Data shown below:

-- ==== Sys2Proof/Machine/RegMap.lean ====
section
/-! DEFINITION. Machine/RegMap.lean: the register map of the block, read off the register tables of the spec
(each `regs<BLOCK>` follows the tables of the chapter named above it): for every register its BAR0 offset
(R12), how many copies stand at which stride, and for every field its bits, access type (R14, R15), reset
value and reset domain (R18).  Reserved bits (R16) belong to no field.  The ring registers of BAR2 (R347)
have keys of the model's own above BAR0: function `f`, offset `o` is key `0x10000000 + 0x1000 * f + o`, and
EVT_MASK word `w` of function `f` is key `0x10100000 + 0x80 * f + 4 * w`. -/

namespace Sys2Proof.Machine

/-- GLB registers (spec/11_signed_control.md, spec/12_parcels.md, spec/20_power_reset_bringup.md). -/
def regsGLB_0 : List RegD := [
  /- GLB_BOOT -/ ⟨0x200, 4, 1, [⟨31, 28, .ro, false, 0, .chip⟩, ⟨27, 27, .ro, false, 0, .chip⟩, ⟨26, 26, .ro, false, 0, .chip⟩, ⟨25, 25, .ro, false, 0, .chip⟩, ⟨24, 24, .ro, false, 0, .chip⟩, ⟨23, 22, .ro, false, 0, .chip⟩, ⟨15, 8, .ro, false, 0, .chip⟩, ⟨7, 0, .ro, false, 0, .chip⟩]⟩,
  /- GLB_FW_MEASURE -/ ⟨0x210, 4, 12, [⟨31, 0, .ro, false, 0, .chip⟩]⟩,
  /- GLB_CFG_MEASURE -/ ⟨0x240, 4, 12, [⟨31, 0, .ro, false, 0, .chip⟩]⟩,
  /- GLB_COMMIT -/ ⟨0x270, 4, 1, [⟨31, 29, .ro, false, 0, .chip⟩, ⟨28, 21, .ro, false, 0, .chip⟩, ⟨15, 0, .rw, true, 50, .chip⟩]⟩,
  /- GLB_COMMIT_AT_LO -/ ⟨0x274, 4, 1, [⟨31, 0, .ro, false, 0, .chip⟩]⟩,
  /- GLB_COMMIT_AT_HI -/ ⟨0x278, 4, 1, [⟨31, 0, .ro, false, 0, .chip⟩]⟩,
  /- GLB_IMAGE_SEQ -/ ⟨0x27C, 4, 1, [⟨31, 0, .ro, false, 0, .chip⟩]⟩,
  /- GLB_SESSION -/ ⟨0x280, 4, 1, [⟨31, 16, .rw, true, 600, .chip⟩, ⟨6, 0, .ro, false, 0, .chip⟩]⟩,
  /- GLB_FW -/ ⟨0x284, 4, 1, [⟨31, 16, .rw, true, 600, .chip⟩]⟩,
  /- GLB_RECOVERY_CTL -/ ⟨0x300, 4, 1, [⟨31, 31, .w1s, false, 0, .chip⟩, ⟨30, 30, .w1s, false, 0, .chip⟩, ⟨29, 29, .w1s, false, 0, .chip⟩, ⟨28, 28, .ro, false, 0, .chip⟩, ⟨27, 25, .ro, false, 0, .chip⟩]⟩,
  /- GLB_RECOVERY_OFS -/ ⟨0x304, 4, 1, [⟨31, 0, .rw, false, 0, .chip⟩]⟩,
  /- GLB_RECOVERY_LEN -/ ⟨0x308, 4, 1, [⟨12, 0, .rw, false, 0, .chip⟩]⟩,
  /- GLB_RECOVERY_DATA -/ ⟨0x4000, 4, 1024, [⟨31, 0, .rw, false, 0, .chip⟩]⟩,
  /- GLB_PARCEL_W0 -/ ⟨0x1000, 16, 1, [⟨31, 29, .ro, false, 1, .chip⟩, ⟨28, 28, .ro, false, 0, .chip⟩, ⟨27, 27, .ro, false, 0, .chip⟩, ⟨26, 26, .ro, false, 0, .chip⟩, ⟨13, 0, .ro, false, 0, .chip⟩]⟩]

/-- GLB registers, continued. -/
def regsGLB_1 : List RegD := [
  /- GLB_PARCEL_W0 -/ ⟨0x1010, 16, 63, [⟨31, 29, .ro, false, 0, .chip⟩, ⟨28, 28, .ro, false, 0, .chip⟩, ⟨27, 27, .ro, false, 0, .chip⟩, ⟨26, 26, .ro, false, 0, .chip⟩, ⟨13, 0, .ro, false, 0, .chip⟩]⟩,
  /- GLB_PARCEL_W1 -/ ⟨0x1004, 16, 64, [⟨31, 0, .rw, true, 0, .chip⟩]⟩,
  /- GLB_PARCEL_W2 -/ ⟨0x1008, 16, 64, [⟨31, 0, .ro, true, 0, .chip⟩]⟩,
  /- GLB_PARCEL_W3 -/ ⟨0x100C, 16, 64, [⟨31, 0, .ro, true, 0, .chip⟩]⟩,
  /- GLB_PARCEL_LIM_W0 -/ ⟨0x1400, 8, 1, [⟨16, 0, .rw, true, 65536, .chip⟩]⟩,
  /- GLB_PARCEL_LIM_W0 -/ ⟨0x1408, 8, 63, [⟨16, 0, .rw, true, 0, .chip⟩]⟩,
  /- GLB_PARCEL_LIM_W1 -/ ⟨0x1404, 8, 1, [⟨28, 16, .rw, true, 4096, .chip⟩, ⟨12, 0, .rw, true, 4096, .chip⟩]⟩,
  /- GLB_PARCEL_LIM_W1 -/ ⟨0x140C, 8, 63, [⟨28, 16, .rw, true, 0, .chip⟩, ⟨12, 0, .rw, true, 0, .chip⟩]⟩,
  /- GLB_PARCEL_USE_W0 -/ ⟨0x1800, 8, 64, [⟨16, 0, .ro, false, 0, .chip⟩]⟩,
  /- GLB_PARCEL_USE_W1 -/ ⟨0x1804, 8, 64, [⟨28, 16, .ro, false, 0, .chip⟩, ⟨12, 0, .ro, false, 0, .chip⟩]⟩,
  /- GLB_PARCEL_CTL -/ ⟨0x1C00, 4, 1, [⟨21, 16, .rw, true, 20, .chip⟩, ⟨15, 0, .rw, true, 100, .chip⟩]⟩,
  /- GLB_ID -/ ⟨0x0, 4, 1, [⟨31, 0, .ro, false, 1514624100, .power⟩]⟩,
  /- GLB_REV -/ ⟨0x4, 4, 1, [⟨7, 0, .ro, false, 16, .power⟩]⟩,
  /- GLB_RST -/ ⟨0x10, 4, 1, [⟨31, 31, .w1s, true, 0, .chip⟩]⟩]

/-- GLB registers, continued. -/
def regsGLB_2 : List RegD := [
  /- GLB_RST_CAUSE -/ ⟨0x14, 4, 1, [⟨4, 4, .rw1c, false, 0, .power⟩, ⟨3, 3, .rw1c, false, 0, .power⟩, ⟨2, 2, .rw1c, false, 0, .power⟩, ⟨1, 1, .rw1c, false, 0, .power⟩, ⟨0, 0, .rw1c, false, 1, .power⟩]⟩,
  /- GLB_LIFE_W0 -/ ⟨0x18, 4, 1, [⟨31, 0, .ro, false, 0, .chip⟩]⟩,
  /- GLB_LIFE_W1 -/ ⟨0x1C, 4, 1, [⟨31, 0, .ro, false, 0, .chip⟩]⟩,
  /- GLB_OPEN_LO -/ ⟨0x20, 4, 1, [⟨31, 0, .ro, false, 0, .chip⟩]⟩,
  /- GLB_OPEN_HI -/ ⟨0x24, 4, 1, [⟨31, 0, .ro, false, 0, .chip⟩]⟩,
  /- GLB_OPEN_CFG -/ ⟨0x28, 4, 1, [⟨31, 0, .rw, true, 0, .chip⟩]⟩]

End of Data shown.

What you should output is every line of the records above, from the first through the line containing "its BAR0 offset", unchanged.

Answer section —
-- ==== Sys2Proof/Machine/RegMap.lean ====
section
/-! DEFINITION. Machine/RegMap.lean: the register map of the block, read off the register tables of the spec
(each `regs<BLOCK>` follows the tables of the chapter named above it): for every register its BAR0 offset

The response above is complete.